In this case, both the analyzers and PHPStorm will be satisfied. PHPStorm will use @param , and analyzers will use their PHPDoc tags.

Checks related to PHP features

This type of verification is best illustrated with an example.

Do we all know what the explode () function can return? If you skim through the documentation, it seems that it returns an array. But if we look more closely, we will see that it can also return false. In fact, it may return both null and an error if you pass the wrong types to it, but passing the wrong value with the wrong data type is already an error, so this option does not interest us right now.

Formally from the point of view of the analyzer, if the function can return false or an array, then, most likely, then the code should check for false. But the explode () function returns false only if the separator (the first parameter) is an empty string. Often, it is explicitly registered in the code, and analyzers can check that it is not empty, which means that in this place, the explode () function accurately returns an array and does not need to check for false.

PHP doesn’t have many of these features. Analyzers gradually add relevant checks or improve them, and we, programmers, no longer need to memorize all these features.

We proceed to the description of specific analyzers.

PHPStan

Development of a certain Ondřej Mirtes from the Czech Republic. Actively developed since the end of 2016.

To start using PHPStan, you need:

Install it (the easiest way to do this is through Composer).
(optional) Configure.
In the simplest case, just run:

vendor/bin/phpstan analyse ./src

(instead of src may be a list of specific files that you want to check).

PHPStan will read the PHP code from the transferred files. If he meets unknown classes, he will try to load them with autoload and through reflection to understand their interface. You can also transfer the path to the Bootstrap file through which you configure the autoload and include some additional files to simplify the PHPStan analysis.

Key features:

You can not analyze the entire code base, but only a part - PHPStan will try to load unknown classes with autoload.
If for some reason some of your classes are not in the autoload, PHPStan will not be able to find them and will give an error.
If you actively use magic methods through __call / __get / __set , then you can write a plugin for PHPStan. There are already plugins for symfony, Doctrine, Laravel, Mockery and others.
In fact, PHPStan performs autoloads not only for unknown classes, but in general for all. We have a lot of old code written before the appearance of anonymous classes, when we create a class in one file, and then we instantiate it right away, and maybe even call some methods. Autoload ( include ) such files leads to errors, because the code is not executed in a normal environment.
Configs in neon format (never heard of this format anywhere else).
No support for their PHPDoc tags like @phpstan-var, @phpstan-return , etc.
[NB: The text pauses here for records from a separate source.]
-- ==== Sys2Proof/Laws/Memory.lean ====
section
/-! SUPPORT. Memory: a byte written is read back, other bytes stay, and every memory operation keeps the canonical form. -/
namespace Sys2Proof.Machine
open Sys2Proof

/-! The list of cells. -/

theorem Memory.wfFrom_mono {lo hi : Nat} {m : Memory} (h : m.wfFrom hi = true) (le : lo ≤ hi) : m.wfFrom lo = true := by
  cases m with
  | nil => rfl
  | cons c rest =>
    simp only [Memory.wfFrom, Bool.and_eq_true, decide_eq_true_eq] at h ⊢
    exact ⟨⟨⟨by omega, h.1.1.2⟩, h.1.2⟩, h.2⟩

theorem Memory.read_below {lo : Nat} {m : Memory} (h : m.wfFrom lo = true) {a : Nat} (ha : a < lo) :
    m.read a = Memory.unlisted := by
  induction m generalizing lo with
  | nil => rfl
  | cons c rest ih =>
    obtain ⟨x, b⟩ := c
    simp only [Memory.wfFrom, Bool.and_eq_true, decide_eq_true_eq] at h
    have hx : a ≠ x := by omega
    simp only [Memory.read, hx, if_false]
    exact ih h.2 (by omega)

/-- A byte written is read back. -/
theorem Memory.read_write_same {m : Memory} {lo : Nat} (h : m.wfFrom lo = true) (a : Nat) (v : Byte) :
    (m.write a v).read a = v := by
  induction m generalizing lo with
  | nil =>
    simp only [Memory.write]
    split
    · simp_all [Memory.read]
    · simp [Memory.read]
  | cons c rest ih =>
    obtain ⟨x, b⟩ := c
    simp only [Memory.wfFrom, Bool.and_eq_true, decide_eq_true_eq] at h
    simp only [Memory.write]
    split
    · rename_i hlt
      split
      · rename_i hv
        have hx : a ≠ x := by omega
        simp only [Memory.read, hx, if_false, hv]
        exact Memory.read_below h.2 (by omega)
      · simp [Memory.read]
    · split
      · rename_i he
        split
        · rename_i hv
          rw [hv]; exact Memory.read_below h.2 (by omega)
        · simp [Memory.read]
      · rename_i hlt hne
        simp only [Memory.read, hne, if_false]
        exact ih h.2

/-- A write leaves every other byte alone. -/
theorem Memory.read_write_other (m : Memory) {a b : Nat} (v : Byte) (h : b ≠ a) : (m.write a v).read b = m.read b := by
  induction m with
  | nil =>
    simp only [Memory.write]
    split
    · rfl
    · simp [Memory.read, h]
  | cons c rest ih =>
    obtain ⟨x, w⟩ := c
    simp only [Memory.write]
    split
    · split
      · rfl
      · simp [Memory.read, h]
    · split
      · rename_i he
        have hx : b ≠ x := by omega
        split <;> simp [Memory.read, hx, h]
      · simp only [Memory.read, ih]

theorem Memory.write_wfFrom {m : Memory} {lo : Nat} (h : m.wfFrom lo = true) {a : Nat} (hlo : lo ≤ a)
    (ha : a < 0x100000000) (v : Byte) : (m.write a v).wfFrom lo = true := by
  induction m generalizing lo with
  | nil =>
    simp only [Memory.write]
    split
    · rfl
    · rename_i hv
      simp [Memory.wfFrom, hlo, ha, hv]
  | cons c rest ih =>
    obtain ⟨x, b⟩ := c
    have h0 := h
    simp only [Memory.wfFrom, Bool.and_eq_true, decide_eq_true_eq] at h
    simp only [Memory.write]
    split
    · rename_i hlt
      split
      · exact h0
      · rename_i hv
        simp [Memory.wfFrom, hlo, ha, hv]
        exact ⟨⟨⟨by omega, h.1.1.2⟩, by simpa using h.1.2⟩, h.2⟩
    · split
      · rename_i he
        split
        · exact Memory.wfFrom_mono h.2 (by omega)
        · rename_i hv
          simp [Memory.wfFrom, hlo, ha, hv]
          rw [he]; exact h.2
      · rename_i hlt hne
        simp only [Memory.wfFrom, Bool.and_eq_true, decide_eq_true_eq]
        exact ⟨h.1, ih h.2 (by omega)⟩

/-- A write keeps the canonical form. -/
theorem Memory.write_wf {m : Memory} (h : m.wf = true) {a : Nat} (ha : a < 0x100000000) (v : Byte) :
    (m.write a v).wf = true := Memory.write_wfFrom h (Nat.zero_le _) ha v

/-- Consecutive writes keep the canonical form. -/
theorem Memory.writeBytes_wf {m : Memory} (h : m.wf = true) {a : Nat} {bs : List Byte}
    (ha : a + bs.length ≤ 0x100000000) : (m.writeBytes a bs).wf = true := by
  induction bs generalizing m a with
  | nil => exact h
  | cons b rest ih =>
    simp only [List.length_cons] at ha
    exact ih (Memory.write_wf h (by omega) b) (by omega)

/-! Physical memory. -/

/-- Storing behind the cache keeps both memories canonical. -/
theorem State.setMemByte_memoryOk {s : State} (h : s.memoryOk = true) (pa : Word) (v : Byte) :
    (s.setMemByte pa v).memoryOk = true := by
  simp only [State.memoryOk, Bool.and_eq_true] at h ⊢
  unfold State.setMemByte State.setMainByte
  split
  · exact ⟨h.1, Memory.write_wf h.2 (by omega) v⟩
  · split
    · exact ⟨Memory.write_wf h.1 (by omega) v, h.2⟩
    · exact h

/-- What storing behind the cache can change: the memories. -/
theorem State.setMemByte_eq (s : State) (pa : Word) (v : Byte) :
    ∃ m m', s.setMemByte pa v = { s with mem := m, smm := m' } := by
  unfold State.setMemByte State.setMainByte
  split
  · exact ⟨_, _, rfl⟩
  · split <;> exact ⟨_, _, rfl⟩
Another feature is that errors have text, but there is no type. That is, an error text is returned to you, for example:

Method \SomeClass::getAge() should return int but returns int|null
Method \SomeOtherClass::getName() should return string but returns string|null

In this example, both errors, in general, are about the same: the method must return one type, but in reality it returns the other. But the texts of errors are different, although similar. Therefore, if you want to filter out any errors in PHPStan, do it only through regular expressions.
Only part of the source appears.